BEGIN DATASET ENTRIES

/-! ### Entering STARTING and leaving RUNNING (R174, R175) -/

theorem enterStarting_sound {s : State} (h : LeadSound s) (halted : s.control.runState = .halted) :
    LeadSound (enterStarting s) := by
  have stopped : isRunning s = false := by simp [isRunning, halted]
  unfold enterStarting
  split
  · refine h.turns stopped rfl rfl rfl (fun since reads => ?_)
    have starting := h.reading since reads
    rw [halted] at starting
    cases starting
  · exact h.turns stopped rfl rfl rfl (fun _ _ => rfl)

theorem setDisplay_leadStill (s : State) (d : Display) : LeadStill s { s with disp := d } := .of_eq

theorem haltDisplay_leadStill (s : State) : LeadStill s (haltDisplay s) :=
  (LeadStill.of_local (Local.foldl haltCue_local allSlots s)).trans (setDisplay_leadStill ..)

theorem haltSchedule_leadStill (s : State) : LeadStill s (haltSchedule s) := .of_local (air_local ..)

theorem startFlush_leadStill (s : State) : LeadStill s (startFlush s) := by
  unfold startFlush
  split
  · exact withOp_leadStill (fun _ => by simp) s
  · exact issue_leadStill ..

/-- A state outside RUNNING with LA's record reset and every port stopped. -/
theorem LeadSound.of_reset {s : State} (partners : NoOwnPartner s) (la : s.la = Arbiter.reset)
    (ports : s.ports = Vector.replicate 4 stoppedPort) (unread : ∀ since, s.pe.op ≠ some (.settingsRead since)) :
    LeadSound s where
  bonds := la ▸ .reset
  partners := partners
  stopped _ := ⟨by rw [la]; rfl, fun w => by rw [portOf, ports, get_replicate]; rfl⟩
  reading since reads := absurd reads (unread since)

/-- s with the blocks that leaving RUNNING resets at their reset values, the display and the schedule aside (R175). -/
def stoppedBlocks (s : State) : State :=
  { s with
    control := { s.control with runState := .halting }
    ports := Vector.replicate 4 stoppedPort
    builders := Vector.replicate 4 Builder.reset
    queue := []
    onsets := Vector.replicate 2 []
    la := Arbiter.reset
    out := { s.out with owed := .haltClear, cursor := none } }

theorem leaveRunning_eq (s : State) : leaveRunning s = startFlush (stoppedBlocks (haltSchedule (haltDisplay s))) := rfl

theorem stoppedBlocks_sound {s : State} (partners : NoOwnPartner s) (unread : ∀ since, s.pe.op ≠ some (.settingsRead since)) :
    LeadSound (stoppedBlocks s) := .of_reset partners rfl rfl unread

/-- Leaving RUNNING resets LA's record and stops every port. -/
theorem leaveRunning_sound {s : State} (h : LeadSound s) (running : s.control.runState = .running) :
    LeadSound (leaveRunning s) := by
  have halted := (haltDisplay_leadStill s).trans (haltSchedule_leadStill _)
  have unread (since : Nat) : (haltSchedule (haltDisplay s)).pe.op ≠ some (.settingsRead since) := fun reads => by
    have starting := h.reading since (halted.reading since reads)
    rw [running] at starting
    cases starting
  rw [leaveRunning_eq]
  exact (stoppedBlocks_sound (halted.partners h.partners) unread).still (startFlush_leadStill _)

theorem writeRun_keepsLead (run : Bool) : KeepsLead (writeRun run) := by
  intro s h
  let s1 : State := { s with control := { s.control with run := run } }
  have set : LeadStill s s1 := .of_eq
  unfold writeRun
  dsimp only
  split
  · rename_i halted
    exact enterStarting_sound (h.still set) halted
  · exact h.still set
  · rename_i running
    exact leaveRunning_sound (h.still set) running
  all_goals exact h.still set

/-! ### Resets (R176) -/

theorem resetBlocks_sound (s : State) : LeadSound (resetBlocks s) := by
  refine .of_reset (fun w => ?_) rfl rfl (fun since reads => ?_)
  · simp [resetBlocks, State.reset, writerOf, Settings.default, WriterSettings.default]
  · simp [resetBlocks, State.reset, PageEngine.reset] at reads

theorem hardwareResetNow_sound (s : State) : LeadSound (hardwareResetNow s) :=
  (resetBlocks_sound s).still .of_eq

theorem softResetNow_sound (s : State) : LeadSound (softResetNow s) :=
  (resetBlocks_sound s).still .of_eq

theorem resetRises_keepsLead : KeepsLead resetRises := by
  intro s h
  unfold resetRises
  split
  · exact (resetBlocks_sound s).still .of_eq
  · exact h

/-! ### Writes to the register window (R171 to R178) -/

theorem writeControl_keepsLead (word : Word32) : KeepsLead (writeControl word) := by
  intro s h
  unfold writeControl
  split
  · exact softResetNow_sound s
  · refine (writeRun_keepsLead (wordBit word 0) s h).still ?_
    unfold writeFreeze
    split
    · exact .of_eq
    · exact .refl _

END DATASET ENTRIES

**WHAT TO PRODUCE**
Go through the entries above and copy each line with "some" in it.

**SOLVED EXERCISE**
    (ports : s.ports = Vector.replicate 4 stoppedPort) (unread : ∀ since, s.pe.op ≠ some (.settingsRead since)) :
theorem stoppedBlocks_sound {s : State} (partners : NoOwnPartner s) (unread : ∀ since, s.pe.op ≠ some (.settingsRead since)) :
  have unread (since : Nat) : (haltSchedule (haltDisplay s)).pe.op ≠ some (.settingsRead since) := fun reads => by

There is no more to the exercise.